To get started using Code Lab, all you’ll need is a Cozmo robot and compatible mobile device. Just make sure you’ve updated to the latest version of the free mobile app to ensure that you have all of Code Lab’s latest features. Though not necessary, we recommend using a tablet over a mobile phone if possible as the increased screen real estate lets you see more code blocks at once.

Below is a list of helpful information and resources to help you get started using Code Lab. We encourage you to use it in as many ways possible—after all, Code Lab’s versatility is one its best features.

A video overview of Code Lab’s Sandbox and Constructor Modes.

General Information

What is Code Lab?
Code Lab is a graphical programming interface for Cozmo based on Scratch Blocks, a collaboration between Google and the MIT Scratch Team.

What can I do with it?
There’s so much that can be done with Code Lab, from creating new mini-games and activities to using Cozmo as an expressive robot actor in original short films. Be sure to check out the various sample projects included in the app for ideas and inspiration.

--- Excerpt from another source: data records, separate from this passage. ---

-- ==== Sys2Proof/Machine/Unwind.lean ====
section
/-!
DEFINITION. How work ends (R36, R37), and how a task is unwound or fails (R298, R316, R317): the teams, rows, leases and
engine commands of a task are taken back, and the task's record goes on.
-/
namespace Sys2Proof.Machine

/-- Return a task's lease on a core to its pool (R300). -/
def returnLease (s : State) (core task : Nat) : State :=
  match s.leases.find (leaseKey core task) with
  | none => s
  | some l =>
    ({ s with leases := s.leases.del (leaseKey core task) } : State).modTask task
      (fun t => { t with pool := t.pool + l.bal + (l.paid.map Prod.snd).sum })
/-- Return every lease of a task to its pool (R303, R316). -/
def recallLeases (s : State) (task : Nat) : State :=
  s.leases.foldl (fun s e => if e.1 % 65536 = task then returnLease s (e.1 / 65536) task else s) s

/-- Whether a held request is held at a row. -/
def Held.atRow (row : Nat) : Held → Bool
  | .req r _ => r.addr.toNat / 2 ^ 15 == row
  | .merge _ _ _ _ src _ => src == row
/-- Refuse the requests held at a row, after their acceptance (R231, R242). -/
def refuseHeld (s : State) (home row : Nat) (cause : Cause) : State :=
  let mine := s.heldReqs.filter (Held.atRow row)
  mine.foldl (fun s h => match h with
    | .req r _ => s.sendResp home r.node (.sa r (.refused cause r.addr) [] true)
    | .merge id uid _ node src _ => s.sendResp home node (.saDone uid id (.refused cause (BitVec.ofNat 32 (src * 2 ^ 15)))))
    { s with heldReqs := s.heldReqs.filter (fun h => !h.atRow row) }
/-- The die that is the home of a row (R220). -/
def rowHome (row : Nat) : Nat := row / 2 ^ 14 % 8
/-- Free a row (R242). -/
def freeRow (s : State) (row : Nat) : State :=
  refuseHeld { s with rows := s.rows.del row } (rowHome row) row .saScope

/-- AU refunded for the units of a copy that have not begun (R150, R317). -/
def copyRefund (c : Copy) : Nat := if c.op = .publ then 0 else (c.nwords + 3) / 4 - c.begun.length
/-- Cancel a copy (R317): units not begun are dropped, begun units stay; `freed` says that the team is gone (R291). -/
def cancelCopy (c : Copy) : Copy :=
  { c with words := c.words.filter (fun e => c.begun.contains (e.1 / 4)), nwords := 0, freed := true }
/-- A cancelled copy that still owes bytes to global memory or has bytes under way. -/
def copyLives (c : Copy) : Bool := c.op != .publ && c.words.any (fun e => !e.2.done)

/-- Take back what a team has outstanding in the engines; the refund (R317). -/
def teamRefund (t : Team) : Nat :=
  (t.mats.map MatCmd.left).sum + (match t.lead.wait with
    | .saCmd _ _ _ back => back
    | .saload l => l.left
    | .spawnW _ _ _ allow _ => allow
    | .none | .barw _ | .arv _ | .qsend _ | .unit _ _ _ | .unwind _ | .mwait _ | .cpwait _ => 0)
/-- Withdraw the unanswered loads of a team (R262); what the queue still holds goes on. -/
def withdrawLoads (s : State) (uid : Nat) : State :=
  let mine : OpQ → Bool := fun q => match q.who with
    | .thread u _ _ => u == uid
    | .lead u => u == uid
    | .host => false
  let s := { s with opqs := s.opqs.map (fun (e : Nat × OpQ) =>
    if mine e.2 then (e.1, { e.2 with ops := e.2.ops.filter (fun o => !o.kind.isLoad) }) else e) }
  s.opqs.foldl (fun s e => if mine e.2 then s.flushOps e.1 else s) s
/-- Free a team's place on its core: slots, lead context, partition, array, scratchpad (R36, R316). -/
def dropTeam (s : State) (tk : Nat) : State :=
  match s.teams.find tk with
  | none => s
  | some t =>
    let gks := (groupsOf s tk).map Prod.fst
    let s := { s with
      teams := s.teams.del tk,
      groups := s.groups.filter (fun e => e.2.team != tk),
      threads := s.threads.filter (fun e => !gks.contains (e.1 / 64)) }
    s.modCore t.core (fun c =>
      { c with
        array := if c.array.holder == some t.uid then ArraySt.initial else c.array,
        gHold := if gks.contains (c.gHold.getD (2 ^ 64)) then none else c.gHold,
        lHold := if c.lHold == some tk then none else c.lHold })
/-- The task has another team on a core, or a saved one is not counted (R300). -/
def hasTeamOn (s : State) (task core : Nat) : Bool := s.teams.any (fun e => e.2.task == task && e.2.core == core)
/-- Release a task's quad pool on a quad when it has no team left there (R36). -/
def releaseQuad (s : State) (task quad : Nat) : State :=
  if s.teams.any (fun e => e.2.task == task && quadOf e.2.core == quad)
    || s.images.any (fun e => e.2.team.task == task && quadOf e.2.team.core == quad) then s
  else
    { s with
      quadAlloc := s.quadAlloc.del (192 * task + quad),
      quadPool := s.quadPool.filter (fun e => e.1 / 2 ^ 23 != 192 * task + quad) }
/-- Record dropped bytes of deliveries of a task (R147, R315). -/
def recordDrop (s : State) (task n : Nat) : State :=
  s.modTask task (fun t =>
    { t with drop := true, dropb := BitVec.ofNat 32 (Nat.min (t.dropb.toNat + n) (2 ^ 32 - 1)) })
/-- SENDs that wait for the inbox of a lead that has ended or been stopped are accepted and dropped (R145). -/
def dropInbox (s : State) (uid : Nat) : State :=
  let gone := s.sends.filter (fun i => i.uid == uid && i.dest_ == Consumer.lead)
  let s := { s with sends := s.sends.filter (fun i => !(i.uid == uid && i.dest_ == Consumer.lead)) }
  gone.foldl (fun s i => recordDrop s i.task 4) s
/-- Free one team of a task that is unwound, fails or is reset (R316 steps 1 to 3, R339).  Its SENDs still go (R262): those to its
stopped lead are dropped (R145); those to its scratchpad and quad pool land in storage that is freed with it. -/
def freeTeam (s : State) (tk : Nat) : State :=
  match s.teams.find tk with
  | none => s
  | some t =>
    let s := dropInbox (withdrawLoads s t.uid) t.uid
    let s := { s with
      heldReqs := s.heldReqs.filter (fun h => match h with
        | .req r _ => r.uid != t.uid
        | .merge _ u _ _ _ _ => u != t.uid),
      sends := s.sends.filter (fun i => i.uid != t.uid || i.dest_ == Consumer.next) }
    let s := s.modTask t.task (fun k => { k with pool := k.pool + teamRefund t, know := Stamp.merge k.know (s.node (dieOf t.core)).k })
    let s := wideTeamEnd (dropTeam s tk) t.uid
    let s := if hasTeamOn s t.task t.core then s else returnLease s t.core t.task
    releaseQuad s t.task (quadOf t.core)
/-- Stop a task and take back everything of it (R316 steps 1 to 4); its refunds go to its pool. -/
def cancelTask (s : State) (k : Nat) : State :=
  let s := (teamsOf s k).foldl (fun s e => freeTeam s e.1) s
  let refund := ((s.copies.filter (fun e => e.2.task == k)).map (fun e => copyRefund e.2)).sum
    + ((s.images.filter (fun e => e.2.team.task == k)).map (fun e => teamRefund e.2.team)).sum
  let know := (s.images.filter (fun e => e.2.team.task == k)).foldl (fun v e => Stamp.merge v e.2.k) []
  let gone := (s.images.filter (fun e => e.2.team.task == k)).map (fun e => e.2.team.uid)
  let s := { s with
    copies := (s.copies.map (fun (e : Nat × Copy) => if e.2.task == k then (e.1, cancelCopy e.2) else e)).filter
      (fun (e : Nat × Copy) => e.2.task != k || copyLives e.2),
    images := s.images.filter (fun e => e.2.team.task != k) }
  let s := (s.rows.filter (fun e => e.2.owner == k)).foldl (fun s e => freeRow s e.1) s
  let s := recallLeases s k
  let s := { s with
    quadAlloc := s.quadAlloc.filter (fun e => e.1 / 192 != k),
    quadPool := s.quadPool.filter (fun e => e.1 / 2 ^ 23 / 192 != k) }
  wideTaskEnd (gone.foldl (fun s u => wideTeamEnd (withdrawLoads s u) u) (s.modTask k (fun t =>
    { t with state := .unwinding, pool := t.pool + refund, ready := false, know := Stamp.merge t.know know }))) k
/-- Unwind a task with its whole subtree (R316); tasks that are final contribute their remainder unchanged. -/
def unwindTask (s : State) (k : Nat) : State :=
  (subtree s (treeFuel s) k).foldl (fun s j =>
    match s.tasks.find j with
    | some t => if t.state.final || t.state == .unwinding then s else cancelTask s j
    | none => s) s
/-- A task fails with a cause (R298): it is unwound, and becomes FAILED when the unwind has ended; one that is being unwound already has
its first cause recorded. -/
def failTask (s : State) (k cause : Nat) : State :=
  match s.tasks.find k with
  | none => s
  | some t =>
    if t.state.final then s
    else if t.state == .unwinding then s.modTask k (fun t => if t.cause = 0 then { t with cause := cause } else t)
    else unwindTask (s.modTask k (fun t => { t with cause := cause })) k

end Sys2Proof.Machine
end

Can Code Lab be used in STEM education?
Absolutely. Better yet, not only can Cozmo be used to teach STEM education, many educators have already found him to be an exceptional educational tool due to his innovative hardware, expressive animations, and charming personality—all of which can lead to higher engagement from students. But you don’t have to take our word for it:

• Smithsonian recently declared Cozmo as its “Best STEM Toy Overall” for 2017, saying that “…Cozmo wins for fun—while also effectively teaching coding principles and problem solving.”

• iD Tech, the world’s largest summer tech camp, is offering two Cozmo-based courses in over 60 locations around the world to teach students about robotics, AI, and programming.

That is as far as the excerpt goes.